Thanks for the comments. I gave them a couple tries but never did land a walleye with one. Did get a few hits, just no solid hook-ups.

Skippy - I just used the clip on style spinners, and cut off the clip part. That straight part where the 'clip' should be I made a tight 180° bend in it so i could wrap it with thread against the hook shank and it not spin around the shank. A light coat of nail polish on the thread while i wrapped holds it all together very well. As for the eyes, i just used some gel super glue and clamped them down.
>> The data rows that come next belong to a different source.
-- ==== Sys2Proof/WellFormed.lean ====
section
/-! DEFINITION. Well-formed instructions (the operand ranges of the assembler, 30_encoding.md R73) and well-formed instance parameters (`WellFormedConfig`, 70_reset_and_hazards.md R173). -/

namespace Sys2Proof

/-- Every operand fits its field (30_encoding.md R73). An operand that fits but is out of the SBC's range is
well formed: its command defines what it does. -/
def Instr.wf : Instr → Bool
  | .clear => true
  | .wdig pos idx => decide (pos < 2 ^ 8) && decide (idx < 2 ^ 32)
  | .wraw pos value => decide (pos < 2 ^ 8) && decide (value < 2 ^ 32)
  | .setup => true
  | .bright level => decide (-2 ^ 31 ≤ level) && decide (level < 2 ^ 31)
  | .blink rate => decide (rate < 2 ^ 32)
  | .flush => true

/-- The blank glyph may stand at an index that names no digit and no letter (40_glyph_encoder.md R84), and its
mask lights no segment. -/
def blankGlyphOk (v : Variant) (idx : Nat) (mask : Byte) : Bool :=
  (v.knownSymbol idx).isNone && mask == 0

/-- `WellFormedConfig` (70_reset_and_hazards.md R173): the ROM and the blank index of the instance's variant meet
40_glyph_encoder.md R83 to R87. No rule constrains any other mask. -/
def BlockConfig.wf (c : BlockConfig) : Bool :=
  match c.variant with
  | .clock => blankGlyphOk .clock c.blankIdxClock (c.glyphRomClock.get c.blankIdxClock)
  | .general => blankGlyphOk .general c.blankIdxGeneral (c.glyphRomGeneral.get c.blankIdxGeneral)

end Sys2Proof
end

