-- ==== Sys2Proof/Machine/Glyph.lean ====
section
/-! DEFINITION. The glyph ROM encoder (40_glyph_encoder.md R80-R82). -/

namespace Sys2Proof.Machine

open Sys2Proof

/-- `N`: the entries of a variant's table (40_glyph_encoder.md R80). -/
def glyphCount : Variant → Nat
  | .clock => 28
  | .general => 33

/-- `ROM(i)` of the configured variant for `i < N`, and nothing for `i >= N` (40_glyph_encoder.md R81, R82). The
two tables are never merged (R86). -/
def encodeGlyph (c : BlockConfig) (i : Nat) : Option Byte :=
  match c.variant with
  | .clock => c.glyphRomClock[i]?
  | .general => c.glyphRomGeneral[i]?

/-- The index of the blank glyph of the configured variant (40_glyph_encoder.md R84). -/
def blankIdx (c : BlockConfig) : Nat :=
  match c.variant with
  | .clock => c.blankIdxClock
  | .general => c.blankIdxGeneral

/-- The combinational lookup port: the mask for `i < N`; a query out of range faults and has no value
(40_glyph_encoder.md R82, U2). -/
def lookupPort (c : BlockConfig) (i : Nat) : Except Fault Byte :=
  match encodeGlyph c i with
  | some mask => .ok mask
  | none => .error (.lookupOutOfRange i)

end Sys2Proof.Machine
end

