-- ==== Sys2Proof/Safety.lean ====
section
/-! DEFINITION. The terms claims are stated in: what a command leaves alone, what it sends, which frames are legal, what STATUS reports of TXLOG, the launch premises of 70_reset_and_hazards.md R173, and the invariant of the SBC. -/

namespace Sys2Proof.Machine

open Sys2Proof

/-- The three commands that change BUF and nothing else (41_buffer.md R100). -/
def isBufferCommand : Instr → Bool
  | .clear => true
  | .wdig _ _ => true
  | .wraw _ _ => true
  | .setup => false
  | .bright _ => false
  | .blink _ => false
  | .flush => false

/-- From `s` to `t` everything but BUF is unchanged: STATUS, TXLOG, the parameters and the inputs from outside
(`host`, `answers`, `draws`, the model's own fields: no input is taken, so no transport write is issued). -/
structure OnlyBufDiffers (s t : State) : Prop where
  status  : t.status = s.status
  txlog   : t.txlog = s.txlog
  config  : t.config = s.config
  host    : t.host = s.host
  answers : t.answers = s.answers
  draws   : t.draws = s.draws

/-- From `s` to `t` the writes `new` were issued, in order, each taking one answer; BUF, the parameters and the
host's inputs are unchanged. It says nothing of STATUS. `answers` and `draws` are the model's own fields (log entry 2). -/
structure Sent (s t : State) (new : List TxRecord) : Prop where
  txlog   : t.txlog = s.txlog ++ new
  answers : t.answers = s.answers.drop new.length
  draws   : t.draws = s.draws + new.length
  buf     : t.buf = s.buf
  config  : t.config = s.config
  host    : t.host = s.host

/-- Positions 5, 6 and 7 hold zero (10_state.md R25). -/
def UnusedZero (s : State) : Prop := ∀ p : Fin 8, 5 ≤ p.val → readBuf s p = 0

/-- Every digit position (0, 1, 3, 4) holds zero or an entry of the instance's table, zero-extended (10_state.md R24). -/
def DigitsHoldGlyphs (s : State) : Prop :=
  ∀ p : Fin 8, p.val ≤ 4 → p ≠ 2 →
    readBuf s p = 0 ∨ ∃ i mask, encodeGlyph s.config i = some mask ∧ readBuf s p = glyphWord mask

/-- The host's next input is no WRAW to a digit position: it uses WRAW for the separator alone (10_state.md R24). -/
def WrawForSeparatorOnly (s : State) : Prop :=
  ∀ w rest pos value, s.host = .command w :: rest → decode w = .ok (.wraw pos value) → pos = 2

/-- The command bytes the SBC may send (30_encoding.md R69, 60_exceptions.md R150). -/
def legalCommandBytes : List Byte :=
  [ 0x21,
    0xE0, 0xE1, 0xE2, 0xE3, 0xE4, 0xE5, 0xE6, 0xE7, 0xE8, 0xE9, 0xEA, 0xEB, 0xEC, 0xED, 0xEE, 0xEF,
    0x81, 0x83, 0x85, 0x87 ]

/-- A frame the SBC may send: one legal command byte, or a 16-byte data frame, whose bytes 10 to 15 (positions 5 to
7) are zero (30_encoding.md R69, R70; 10_state.md R25). -/
def legalFrame (f : Frame) : Bool :=
  match f with
  | [b] => legalCommandBytes.contains b
  | _ => f.length == 16 && f.drop 10 == List.replicate 6 0

/-- What STATUS says of a log: `NONE` if nothing was sent since reset, else the last write's answer, a failed
oscillator-on write apart (10_state.md R26). -/
def logStatus (log : List TxRecord) : Status :=
  match log.getLast? with
  | none => .none
  | some r =>
    match r.answer with
    | .ok => .ok
    | .fail => if r.frame = [oscillatorByte] then .initFail else .xferFail

/-- The invariant of the SBC: positions 5-7 are zero, STATUS reports TXLOG, every frame ever sent is legal, and the
parameters are well formed. -/
structure Inv (s : State) : Prop where
  unused  : UnusedZero s
  reports : s.status = logStatus s.txlog
  frames  : ∀ r ∈ s.txlog, legalFrame r.frame = true
  config  : s.config.wf = true

/-- An input that keeps the host's duties: a word that decodes, a reset, or a lookup in range
(`HostDuties` and `NoRefusal`, 70_reset_and_hazards.md R173). -/
def inputOk (c : BlockConfig) : HostInput → Bool
  | .command w => (decode w).isOk
  | .reset => true
  | .lookup i => (encodeGlyph c i).isSome

/-- The host keeps its duties in everything it is going to do (60_exceptions.md R155, 70_reset_and_hazards.md R173). -/
def hostDuties (s : State) : Bool := s.host.all (inputOk s.config)

end Sys2Proof.Machine
end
Seemed like they might hold up...... but still haven't put them through enough work yet to know for sure.


----------



## Skippy (Dec 2, 2009)

Attica,, A quick look in the new, 2017 Netcraft catalog top of page 56 has some molds that just mite work. A few small touches with a Dremel tool should let the wire for the spinner hang out of the mold. I sure like the idea and most likely will order in the 2 smaller molds and check them out. It sure wouldn't be high production jig making but then again I can only fish 1 or 2 jigs at a time.
Oh yea,, thanks for the info on what you did.


----------



## HappySnag (Dec 20, 2007)

Skippy said:


> Attica,, A quick look in the new, 2017 Netcraft catalog top of page 56 has some molds that just mite work. A few small touches with a Dremel tool should let the wire for the spinner hang out of the mold. I sure like the idea and most likely will order in the 2 smaller molds and check them out. It sure wouldn't be high production jig making but then again I can only fish 1 or 2 jigs at a time.
> Oh yea,, thanks for the info on what you did.


let the wire stick above the eye,bend that to hook point and it is weedles.


----------



## EStrong (Jul 23, 2014)

Attica, those are nice, well done! I've always tinkered with jigs by adding spinners, blades and whatnot. Also been thinking about getting a setup to do lead pours for sinkers and jigs, now I might have to do it, lol.

E...


----------



## Saugeye Tom (Oct 6, 2010)

AtticaFish said:


> Made up a few of these in hopes of catching walleye casting from shore. Guy on another forum has been catching zander over in Germany on some big horsehead jigs with big spinners and buck tail ties. He got me inspired..... but i still need to find some big horsehead/roadrunner jigs to get a little closer to what he is doing. Going to try and get out later this week and give them a trial run. Was going to get out tonight........ ended up on the verge of a food coma after making and freezing Christmas cookies with the kids.
> 
> View attachment 224727


Bigger jigs at fisherman's headquarters


----------